4. Don’t underestimate the power of frozen vegetables. Despite what you may think, frozen veg is just as healthy and nutritious as fresh veg and it also keeps for much longer. I recommend buying a bag of frozen mixed veg which you can store in the freezer ready to add to whichever meal you’re making. This way, you don’t have to worry about fresh food going off before you have a chance to use it.

5. If you often finish lectures late in the evening, meal prepping will be very helpful. When you have time (for example at the weekend) cook a batch or two of food for a few days the next week that you can store in the fridge and simply reheat at dinner time. This means you can still have a quick and simple meal, without the extra costs or added salts and fats of ready meals. If you’re very organised, you could even prepare multiple weeks’ worth of food to be frozen then defrosted as needed.

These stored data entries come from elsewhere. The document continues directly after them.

/-- A step by −e of the clock a servo disciplines. -/
def servoStep (i : Nat) (e : Int) (s : State) : State := if i = 0 then stepWork (-e) s else stepDom i (-e) s

/-- Clamping of a rate to ±200 ppm, with TIME_RATE_LIMIT (R77). -/
def clampRate (i : Nat) (r : Int) (s : State) : State :=
  let c := clampI (-ppm200) ppm200 r
  setRate i c (if c = r then s else emit 0x0303 i s (value := r))

/-- The proportional-integral update of R77 for offset `e` over interval `tau`, exact to 2^-48. -/
def servoPI (i : Nat) (e : Int) (tau : Nat) (s : State) : State :=
  let v := servoAt s i
  let g : Int := ((2 ^ 32 : Nat) : Int)
  let t : Int := (tau : Int)
  let integ := v.integ + (s.tide.ki : Int) * e * g / t
  let r := v.rBase - ((s.tide.kp : Int) * e * g / t + integ)
  clampRate i r (modServo i (fun v => { v with integ := integ }) s)

/-- A sample outside LOCKED (R77). -/
def servoAcquire (i : Nat) (e : Int) (tau : Nat) (nrr : Int) (s : State) : State :=
  let far := decide ((s.tide.stepThr : Int) < e.natAbs)
  if (servoAt s i).first then
    let s := setRate i nrr (modServo i (fun v => { v with first := false, rBase := nrr }) s)
    if far then servoStep i e s
    else servoPI i e tau (modServo i (fun v => { v with integ := 0 }) s)
  else if far then servoStep i e (modServo i (fun v => { v with integ := 0 }) s)
  else servoPI i e tau s

/-- Counting of samples within the lock threshold (R78): the eighth in a row locks. -/
def servoCount (i : Nat) (e : Int) (s : State) : State :=
  if e.natAbs ≤ s.tide.lockThr then
    if 8 ≤ (servoAt s i).good + 1 then servoTo i .locked s
    else modServo i (fun v => { v with good := v.good + 1 }) s
  else modServo i (fun v => { v with good := 0 }) s

/-- One accepted sample of servo `i` (R77, R78): offset `e` (local minus master, ns), interval `tau` since
the previous accepted sample, rate from the neighbour and cumulative rate ratio. -/
def servoSample (i : Nat) (e : Int) (tau : Nat) (nrr : Int) (s : State) : State :=
  let s := modServo i (fun v => { v with lastE := e, lastAt := s.tide.counter }) s
  match (servoAt s i).state with
  | .freeRun | .holdover => servoCount i e (servoAcquire i e tau nrr (servoTo i .acquiring s))
  | .acquiring => servoCount i e (servoAcquire i e tau nrr s)
  | .locked =>
    if 4 * s.tide.unlockThr < e.natAbs then
      if (servoAt s i).spikes < 2 then modServo i (fun v => { v with spikes := v.spikes + 1 }) s
      else servoCount i e (servoAcquire i e tau nrr (servoTo i .acquiring s))
    else
      let s := servoPI i e tau (modServo i (fun v => { v with spikes := 0 }) s)
      if s.tide.unlockThr < e.natAbs then
        if 3 ≤ (servoAt s i).bad + 1 then servoTo i .acquiring s
        else modServo i (fun v => { v with bad := v.bad + 1 }) s
      else modServo i (fun v => { v with bad := 0 }) s

/-- The servo takes samples of a source (R70, R76): instance 0 from the source set (a barge's is TOWLINE),
instances 1-8 from gPTP when their domain is disciplined. `src` is 0 GPTP, 1 TOWLINE, 2 PPS. -/
def servoTakes (s : State) (i src : Nat) : Bool :=
  if i = 0 then decide ((if s.sys.role = .barge then 1 else s.tide.source) = src)
  else decide (src = 0) && (domAt s i).gptp

/-- HOLDOVER: the rate becomes the holdover rate (R79). -/
def servoHold (i : Nat) (s : State) : State := setRate i (holdRate s i) (servoTo i .holdover s)

/-! ### Meanings -/

/-- TIME_SET (R66, R70, R87, R425, R435-R438). -/
def execTimeSet (r : Req) (s : State) : Out :=
  .next (cmdSet timeClass r s)

/-- GET on class TIME: reading a TIDE_IN takes its oldest capture (R438). -/
def timeGetBody (r : Req) (s : State) : State := if rng 0x20 0x21 r.inst then tideInRead r s else doGet timeClass r s

/-- TIDE_IN_READ (R438). -/
def execTideInRead (r : Req) (s : State) : Out :=
  .next (serve timeClass 1 r (timeGetBody r) s)

/-- CLEAR_TS_DROP (R85, R438). -/
def execClearTsDrop (r : Req) (s : State) : Out :=
  .next (cmdAct timeClass 1 r s)

/-- TSNAP_TAKE (R72): writing 1 captures, writing 0 has no effect. -/
def execTsnapTake (p : Nat) (bit : Bool) (s : State) : Out :=
  guardUnit (decide (p < 32)) (if !s.pwr.keeper || (decide ((poundAt s p).kind = 4) && !s.pwr.vcoreEn) then s else
    if bit then takeSnap p s else s)

/-- SYNC_RECEIVED (R77, R78): a gPTP Sync gives servo `i` a sample. -/
def execSyncReceived (i : Nat) (e : Int) (tau : Nat) (nrr : Int) (s : State) : Out :=
  guardUnit (decide (i ≤ 8)) (if servoTakes s i 0 then servoSample i e tau nrr s else s)

/-- SYNC_RECEIPT_TIMEOUT (R78, R79, R553 0x057). -/
def execSyncReceiptTimeout (i : Nat) (s : State) : Out :=
  guardUnit (decide (i ≤ 8))
    (if (servoAt s i).state = .locked ∨ (servoAt s i).state = .acquiring then detect 0x057 false (servoHold i s) else s)

/-- HOLDOVER_LIMIT (R78): the instance enters FREE_RUN and keeps the holdover rate (R79). -/
def execHoldoverLimit (i : Nat) (s : State) : Out :=
  guardUnit (decide (i ≤ 8)) (if (servoAt s i).state = .holdover then servoTo i .freeRun s else s)

/-- A gPTP message (R74) with the common header of IEEE 802.1AS: message type, sequence number, correction; `log` is the
logMessageInterval, 0x7F where the message has none. -/
def gptpMsg (msgType seq dom : Nat) (corr log : Int) (body : List Byte) : EthFrame :=
  { dst := 0x0180C200000E, etype := 0x88F7,
    payload := beBytes 1 (16 + msgType) ++ beBytes 1 2 ++ beBytes 2 (34 + body.length) ++ beBytes 1 dom ++ beBytes 3 0 ++
      beBytes 8 (ofS 64 (corr * 65536)) ++ beBytes 14 0 ++ beBytes 2 seq ++ beBytes 1 0 ++ beBytes 1 (ofS 8 log) ++ body }

/-- A gPTP message whose body is a 10-byte time. -/
def gptpFrame (msgType seq dom : Nat) (corr : Int) (time : Nat) (log : Int := 127) : EthFrame :=
  gptpMsg msgType seq dom corr log (beBytes 6 (time / nsPerSec) ++ beBytes 4 (time % nsPerSec))

/-- An Announce of this device as grandmaster (R74): its priority1 and clockClass from the chart. PRESUMED from IEEE
802.1AS: the layout, clockAccuracy 0xFE, variance 0x436A, priority2 248, timeSource 0xA0, and the identity from the port's
station address. -/
def announceFrame (s : State) (p dom : Nat) : EthFrame :=
  let a := (portAt s p).station
  gptpMsg 11 (gportAt s p).syncSeq dom 0 0
    (beBytes 13 0 ++ beBytes 1 s.tide.priority1 ++ beBytes 1 s.tide.clockClass ++ beBytes 1 0xFE ++ beBytes 2 0x436A ++
     beBytes 1 248 ++ beBytes 3 (a / 2 ^ 24) ++ beBytes 2 0xFFFE ++ beBytes 3 (a % 2 ^ 24) ++ beBytes 2 0 ++ beBytes 1 0xA0)

/-- Number of the gPTP domain that servo `d` serves, when it serves one (R74): 0 for the working clock. -/
def gptpDomain (s : State) (d : Nat) : Option Nat :=
  if d = 0 then some 0 else if (domAt s d).gptp then some (domAt s d).number else none

/-- GPTP_SYNC_TRANSMIT (R74, R75, R83): a master port of a grandmaster sends Sync for servo `d`'s domain, and with every
2^-logSyncInterval-th Sync, once a second, an Announce (PRESUMED interval); a two-step port's departure time goes to the
port's queue when the frame leaves. Where a slave port exists, master ports send the Sync the Basin relays; with priority1
255 the device is not grandmaster-capable and originates none. -/
def execGptpSyncTransmit (p d : Nat) (s : State) : Out :=
  guardUnit (decide (p < 16 ∧ d ≤ 8))
    (let g := gportAt s p
     match gptpDomain s d with
     | none => s
     | some dom =>
       if g.role = 1 ∧ s.tide.priority1 ≠ 255 ∧ g.logSync ≤ 0 ∧ !((List.range 12).any (fun q => decide ((gportAt s q).role = 2))) then
         let s := if g.syncSeq % 2 ^ g.logSync.natAbs = 0 then keeperSend (some p) (announceFrame s p dom) s else s
         keeperSend (some p) (gptpFrame 0 g.syncSeq dom 0 0 g.logSync)
           (modGport p (fun g => { g with syncSeq := (g.syncSeq + 1) % 2 ^ 16 }) s)
       else s)

/-- PDELAY_REQ_TRANSMIT (R74, R75): not on S0-S3, where the link delay is management-set. -/
def execPdelayReqTransmit (p : Nat) (s : State) : Out :=
  guardUnit (decide (p < 16))
    (if !s.pwr.keeper then s else
     if (gportAt s p).pdelayOn && decide ((gportAt s p).logPdelay ≤ 3) && !(rng 8 11 p) then
      keeperSend (some p) (gptpFrame 2 (gportAt s p).pdelaySeq 0 0 0 (gportAt s p).logPdelay)
        (modGport p (fun g => { g with pdelaySeq := (g.pdelaySeq + 1) % 2 ^ 16, pdelayOpen := true }) s)
    else s)

/-- PDELAY_MESSAGE_RECEIVED (R74): a request is answered; a response with its four times gives the mean
link delay and the neighbour rate ratio, unless they are management-set. -/
def execPdelayMessageReceived (p : Nat) (isReq : Bool) (seq t1 t2 t3 t4 : Nat) (s : State) : Out :=
  guardUnit (decide (p < 16))
    (if !s.pwr.keeper then s else
     if isReq then keeperSend (some p) (gptpFrame 3 seq 0 0 t2) s
     else if (gportAt s p).pdelayOpen && decide ((seq + 1) % 2 ^ 16 = (gportAt s p).pdelaySeq) then
      let turn : Int := (t4 : Int) - (t1 : Int) - ((t3 : Int) - (t2 : Int))
      modGport p (fun g =>
        let dr : Int := (t3 : Int) - (g.lastT3 : Int)
        let dl : Int := (t4 : Int) - (g.lastT4 : Int)
        let nrr := if g.nrrManaged ∨ g.lastT3 = 0 ∨ dl ≤ 0 then g.nrr
                   else (dr - dl) * ((2 ^ 48 : Nat) : Int) / dl
        let delay := if g.delayManaged then g.delay else (turn / 2).toNat
        { g with pdelayOpen := false, lastT3 := t3, lastT4 := t4, nrr := nrr, delay := delay,
                 asCapable := decide (delay ≤ g.thresh) }) s
     else s)

/-- FOLLOW_UP (R84): the Lockkeeper takes the oldest gPTP entry of a port's two-step queue and sends the
Follow_Up (of a Sync) or Pdelay_Resp_Follow_Up (of a Pdelay_Resp). The entry of its own Pdelay_Req is its own departure
time and brings no message. -/
def execFollowUp (p : Nat) (s : State) : Out :=
  guardUnit (decide (p < 16))
    (match (tsqAt s p).queue.find? (fun e => decide (e.owner = 0xFFFF)) with
     | some e =>
       if e.msgType ≠ 0 ∧ e.msgType ≠ 3 then modTsq p (fun q => { q with queue := q.queue.erase e }) s
       else
       keeperSend (some p) (gptpFrame (if e.msgType = 0 then 8 else 10) e.seqId e.domain 0 (e.sec * nsPerSec + e.ns)
         (if e.msgType = 0 then (gportAt s p).logSync else 127))
         (modTsq p (fun q => { q with queue := q.queue.erase e }) s)
     | none => s)

/-- TIDE_OUT_EDGE (R89, R90): the scheduled edge starts the pulse, while VIO33 is in range (R555). -/
def execTideOutEdge (i : Nat) (s : State) : Out :=
  guardUnit (decide (i < 4))
    (match (toutAt s i).next with
     | some t => startPulse i (if (toutAt s i).cfg.mode = 2 then some (t + (toutAt s i).cfg.period) else none) s
     | none => s)

/-- TIDE_OUTs in BOUNDARY mode at the boundary that begins cycle `n` (R87, R89): a pulse where `n` is a multiple of
`every`, while VIO33 is in range. -/
def boundaryTouts (n : Nat) (s : State) : State :=
  (List.range 4).foldl (fun s i =>
    let c := (toutAt s i).cfg
    if c.mode = 3 ∧ n % c.every = 0 then startPulse i none s else s) s

/-- TIDE_OUT_PULSE_END (R89, R90): the output is inactive, ONCE returns to OFF, a waiting SET takes effect. -/
def execTideOutPulseEnd (i : Nat) (s : State) : Out :=
  guardUnit (decide (i < 4))
    (if (toutAt s i).pulse then
      settleTout i (modTout i (fun o => { o with
        pulse := false, cfg := if o.cfg.mode = 1 then { o.cfg with mode := 0 } else o.cfg }) s)
     else s)

/-- Offset of a PPS edge to the nearest second (R76). -/
def ppsOffset (s : State) : Int :=
  if s.tide.ns < nsPerSec / 2 then (s.tide.ns : Int) else (s.tide.ns : Int) - nsPerSec

/-- The edge follows the last capture by less than 100 ns. -/
def tinMerged (s : State) (t : TIn) : Bool :=
  match t.lastCtr with
  | some c => decide (s.tide.counter < c + 100)
  | none => false

/-- TIDE_IN_CAPTURE (R92): an edge of the chosen kind, after which the level lasts `width` ns, enters the FIFO unless the
glitch filter rejects that pulse or the edge follows the last capture by less than 100 ns; a full FIFO drops it, counts and
reports once. TIDE_IN0 also serves a PPS servo (R76). DESIGN CHOICE: the spec does not say which edge is the pulse, nor the
interval and the neighbour rate its sample has; the model takes a captured rising edge, 1 s and 0. -/
def execTideInCapture (i : Nat) (rising : Bool) (width : Nat) (s : State) : Out :=
  guardUnit (decide (i < 2))
    (if !s.pwr.keeper then s else
     let t := tinAt s i
     let chosen := decide (t.edge = 2) || decide (t.edge = if rising then 0 else 1)
     if !chosen || decide (width < t.glitch) || tinMerged s t || !railOk s 3 then s else
     let c : Cap := { sec := s.tide.sec, ns := s.tide.ns, edge := if rising then 1 else 2, ctr := s.tide.counter }
     let s1 :=
       if t.fifo.length < 16 then modTin i (fun t => { t with fifo := t.fifo ++ [c], lastCtr := some s.tide.counter }) s
       else
         let s' := modTin i (fun t => { t with
           overflow := (t.overflow + 1) % 2 ^ 32, reported := true, lastCtr := some s.tide.counter }) s
         if t.reported then s' else emit 0x0306 (0x20 + i) s' (value := (tinAt s' i).overflow)
     if i = 0 ∧ rising ∧ s.tide.ppsOn = true ∧ servoTakes s1 0 2 = true then
       servoSample 0 (ppsOffset s1) nsPerSec 0 s1
     else s1)

/-- Lexicographic order of priority vectors (BMCA). -/
def vecLess : List Nat → List Nat → Bool
  | [], [] => false
  | [], _ :: _ => true
  | _ :: _, [] => false
  | a :: as, b :: bs => decide (a < b) || (decide (a = b) && vecLess as bs)

/-- The device's own clock is better than an announced vector, which begins with priority1 and clockClass (R74); never where
priority1 is 255. Clocks equal in both are not better than the announced one (DESIGN CHOICE: the spec gives the device no
further terms). -/
def ownBetter (s : State) (vec : List Nat) : Bool :=
  decide (s.tide.priority1 ≠ 255) && vecLess [s.tide.priority1, s.tide.clockClass] (vec.take 2)

/-- GPTP_ANNOUNCE_RECEIVED (R74, R81): with the BMCA selected, a priority vector better than the device's own and than the
one held changes the grandmaster; with external port configuration the announced identity is taken from a slave port. A changed
identity sends the instance to HOLDOVER, and the next Sync acquires. -/
def execGptpAnnounceReceived (i p gm : Nat) (vec : List Nat) (s : State) : Out :=
  guardUnit (decide (i ≤ 8 ∧ p < 16))
    (let v := servoAt s i
     let take := if s.tide.extPorts then decide ((gportAt s p).role = 2)
                 else !ownBetter s vec && (decide (v.gmVec = []) || vecLess vec v.gmVec || decide (v.gmPort = p))
     if !take then s else
     let s := if s.tide.extPorts then s else modGport p (fun g => { g with role := 2 }) s
     let s := modServo i (fun v => { v with gm := gm, gmVec := vec, gmPort := p }) s
     if v.gm ≠ gm ∧ v.gm ≠ 0 ∧ servoTakes s i 0 = true ∧ v.state ≠ .freeRun then servoHold i s else s)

6. Some ingredients I recommend to always have in your cupboard are pasta, noodles, rice and tortillas. These items can be paired with almost any kind of leftovers to make a whole new meal. For example, leftover vegetables can be stir fried and served with noodles, or leftover meat can be cooked and added to tortillas to make tacos or burritos.

7. If your flatmate makes something that looks amazing one night, ask them how they made it and try and make it for yourself sometime. Alternatively, if your friend is an amazing cook, cooking a meal with them may teach you some new skills that you can incorporate into your own cooking. Cooking with your flatmates can be fun and can also introduce you to new foods you’ve never tried before.